In the past Rangers supporters filled Ibrox regardless of anger. Walter Smith endured protests yet the ground still sold out. Even during Ally McCoist’s meltdown years fans kept coming. But Russell Martin has broken that bond. The appetite to watch his Rangers is gone and this League Cup tie could prove it beyond doubt. Ibrox Noise put it bluntly that Martin’s Rangers is now a lame duck regime. Some fans are saying openly that they will not attend. Others are passing tickets on. The outcome is the same: thousands of missing voices.

Warning signs for the board

The board have gambled on Martin’s survival and they could now face the consequences. Empty seats speak of lost revenue and lost loyalty. Sponsors notice these things as well. They want Rangers looking powerful and dominant not hollow and fractured. This boycott could ripple far beyond the 90 minutes on the park. It would show that fans still hold the ultimate power, as seen when The Guardian detailed Rangers’ Bruges collapse.

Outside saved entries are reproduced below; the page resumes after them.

-- ==== Sys2Proof/Machine/Core.lean ====
section
/-! DEFINITION. The machine as the host runs it. -/

def Sys2Proof.core : Host.Core := { State := Sys2Proof.Machine.State, Fault := Sys2Proof.Machine.Fault, Refusal := Sys2Proof.Machine.Refusal, step := Sys2Proof.Machine.step, reset := Sys2Proof.Machine.State.reset }
end

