-- ==== Sys2Proof/Laws/Step.lean ====
section
/-! SUPPORT. What a command phase, a tick and a run can do, said once. -/

namespace Sys2Proof.Machine

/-- All that a command phase can do (R84): nothing offered, a command accepted, a reserved command at an idle block, or a
command turned away. -/
theorem commandPhase_cases (s : State) :
    (offered s = none ∧ commandPhase s = .next s) ∨
    (∃ w i, offered s = some w ∧ decode w = .ok i ∧ accepting s = true ∧ commandPhase s = .next (acceptedState i s)) ∨
    (∃ w e, offered s = some w ∧ decode w = .error e ∧ accepting s = true ∧
      commandPhase s = .next (recordFault causeIllegalCmd s)) ∨
    (∃ w, offered s = some w ∧ accepting s = false ∧ commandPhase s = .next (cmdWhileBusy s)) := by
  cases ho : offered s with
  | none => exact .inl ⟨rfl, by simp [commandPhase, ho]⟩
  | some w =>
    cases hd : decode w with
    | ok i =>
      have hc : commandPhase s = exec i s := by simp [commandPhase, ho, hd]
      cases ha : accepting s with
      | true => exact .inr (.inl ⟨w, i, rfl, hd, rfl, by rw [hc, exec_eq_offer, offer_of_accepting ha]⟩)
      | false => exact .inr (.inr (.inr ⟨w, rfl, rfl, by rw [hc, exec_eq_offer, offer_of_not_accepting ha]⟩))
    | error e =>
      have hc : commandPhase s = .next (rejectReserved s) := by simp [commandPhase, ho, hd]
      cases ha : accepting s with
      | true => exact .inr (.inr (.inl ⟨w, e, rfl, hd, rfl, by simp [hc, rejectReserved, ha, illegalCmd]⟩))
      | false => exact .inr (.inr (.inr ⟨w, rfl, rfl, by simp [hc, rejectReserved, ha]⟩))

/-- All that a step can do (R40): reset, or the tick that finishes the command phase. -/
theorem step_cases {s t : State} (h : step s = .next t) :
    ((hostPins s).rst = true ∧ t = resetTick s) ∨
    ((hostPins s).rst = false ∧ ∃ s1, commandPhase s = .next s1 ∧ t = finishTick s s1) := by
  unfold step at h
  cases hr : (hostPins s).rst with
  | true => simp only [hr, if_true] at h; cases h; exact .inl ⟨rfl, rfl⟩
  | false =>
    simp only [hr, Bool.false_eq_true, if_false] at h
    cases hc : commandPhase s with
    | next s1 => rw [hc] at h; cases h; exact .inr ⟨rfl, s1, rfl, rfl⟩
    | fault r => cases r
    | refused r => rw [hc] at h; cases h

theorem step_of_rst {s : State} (h : (hostPins s).rst = true) : step s = .next (resetTick s) := by
  simp [step, h]

theorem step_of_commandPhase {s s1 : State} (h : (hostPins s).rst = false) (hc : commandPhase s = .next s1) :
    step s = .next (finishTick s s1) := by
  simp [step, h, hc]

/-- A tick in which nothing is unspecified: the engine, then the next tick. -/
theorem finishTick_specified {s s1 : State} (h : s.unspec = false) (h1 : s1.unspec = false) :
    finishTick s s1 = advance (setHost (hostRest s) (engine s1)) := by
  simp [finishTick, engineOrUnspec, h, h1]

@[simp] theorem finishTick_params (s s1 : State) : (finishTick s s1).params = s1.params := by
  unfold finishTick; dsimp only; split <;> simp
@[simp] theorem finishTick_host (s s1 : State) : (finishTick s s1).host = hostRest s := by
  unfold finishTick; dsimp only; split <;> simp
@[simp] theorem finishTick_line (s s1 : State) : (finishTick s s1).line = s1.line.tail := by
  unfold finishTick; dsimp only; split <;> simp
@[simp] theorem finishTick_draws (s s1 : State) : (finishTick s s1).draws = s1.draws + 1 := by
  unfold finishTick; dsimp only; split <;> simp
@[simp] theorem finishTick_unspec (s s1 : State) : (finishTick s s1).unspec = s1.unspec := by
  unfold finishTick; dsimp only; split <;> simp
@[simp] theorem finishTick_now (s s1 : State) : (finishTick s s1).now = nextNow s1.params s1.now := by
  unfold finishTick; dsimp only; split <;> simp
@[simp] theorem finishTick_fault (s s1 : State) : (finishTick s s1).fault = s1.fault := by
  unfold finishTick; dsimp only; split <;> simp
@[simp] theorem finishTick_faultCause (s s1 : State) : (finishTick s s1).faultCause = s1.faultCause := by
  unfold finishTick; dsimp only; split <;> simp

/-- A host that has nothing left to do offers nothing. -/
theorem step_of_silent_host {s : State} (hh : s.host = []) (hu : s.unspec = false) :
    step s = .next (advance (engine s)) := by
  have hp : hostPins s = HostPins.silent := by simp [hostPins, hh]
  have ho : offered s = none := offered_of_not_valid (by simp [hp])
  have hr : hostRest s = [] := by simp [hostRest, hh]
  rw [step_of_commandPhase (s1 := s) (by simp [hp]) (by simp [commandPhase, ho]), finishTick_specified hu hu, hr]
  have he : (engine s).host = [] := by simp [hh]
  rw [← he]
  rfl

/-- An accepted command, its whole tick (R40). -/
theorem step_of_accepted {s : State} {i : Instr} {acts : List HostAct} (ha : accepting s = true)
    (hd : decode (encode i) = .ok i) (hh : s.host = .pins (HostPins.offer (encode i)) :: acts) :
    step s = .next (advance (setHost acts (engine (acceptedState i s)))) := by
  have ho : offered s = some (encode i) := offered_of_offer hh
  have hc : commandPhase s = .next (acceptedState i s) := by
    simp only [commandPhase, ho, hd]
    rw [exec_eq_offer, offer_of_accepting ha]
  have hu : s.unspec = false := ((accepting_iff s).1 ha).1
  have hu' : (acceptedState i s).unspec = false := by
    cases i <;> simp [acceptedState, hu]
    split <;> simp [hu]
  have hr : hostRest s = acts := by simp [hostRest, hh]
  rw [step_of_commandPhase (by simp [hostPins, hh]) hc, finishTick_specified hu hu', hr]

/-! Runs -/

theorem run_zero (s : State) : Sys2Proof.core.run 0 s = .next s := rfl

/-- A run of any machine goes on from its first step's next state. -/
theorem run_succ_of_next (M : Host.Core) {s t : M.State} (h : M.step s = .next t) (n : Nat) :
    M.run (n + 1) s = M.run n t := by
  simp only [Host.Core.run, h]

/-- A run of any machine stops where its first step is refused. -/
theorem run_succ_of_refused (M : Host.Core) {s : M.State} {r : M.Refusal} (h : M.step s = .refused r) (n : Nat) :
    M.run (n + 1) s = .refused r := by
  simp only [Host.Core.run, h]

theorem run_succ {s t : State} (h : step s = .next t) (n : Nat) :
    Sys2Proof.core.run (n + 1) s = Sys2Proof.core.run n t :=
  run_succ_of_next Sys2Proof.core h n

/-- A run of `m + n` ticks is one of `m` and then one of `n`. -/
theorem run_add {s t : State} {m : Nat} (h : Sys2Proof.core.run m s = .next t) (n : Nat) :
    Sys2Proof.core.run (m + n) s = Sys2Proof.core.run n t := by
  induction m generalizing s with
  | zero =>
    rw [run_zero] at h
    cases h
    rw [Nat.zero_add]
  | succ m ih =>
    rw [Nat.add_right_comm]
    cases hs : step s with
    | next s' =>
      rw [run_succ hs] at h ⊢
      exact ih h
    | fault r => cases r
    | refused r =>
      exfalso
      rw [run_succ_of_refused Sys2Proof.core hs] at h
      cases h

end Sys2Proof.Machine
end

The fact is Rangers fans are tired of false dawns. They have endured enough humiliation in Europe and enough embarrassment domestically. The League Cup fixture against Hibs should have been a raucous night under the lights. Instead it could turn into the most visual sign yet that the bond between board and support has collapsed, just as The Guardian covered after the Panathinaikos defeat.

Rangers cannot thrive when the stands are empty. The board must act or risk a slide into deeper chaos. Fans will only pay for passion and belief. Right now Russell Martin inspires neither, a truth echoed when The Guardian reminded readers of his Premier League failings.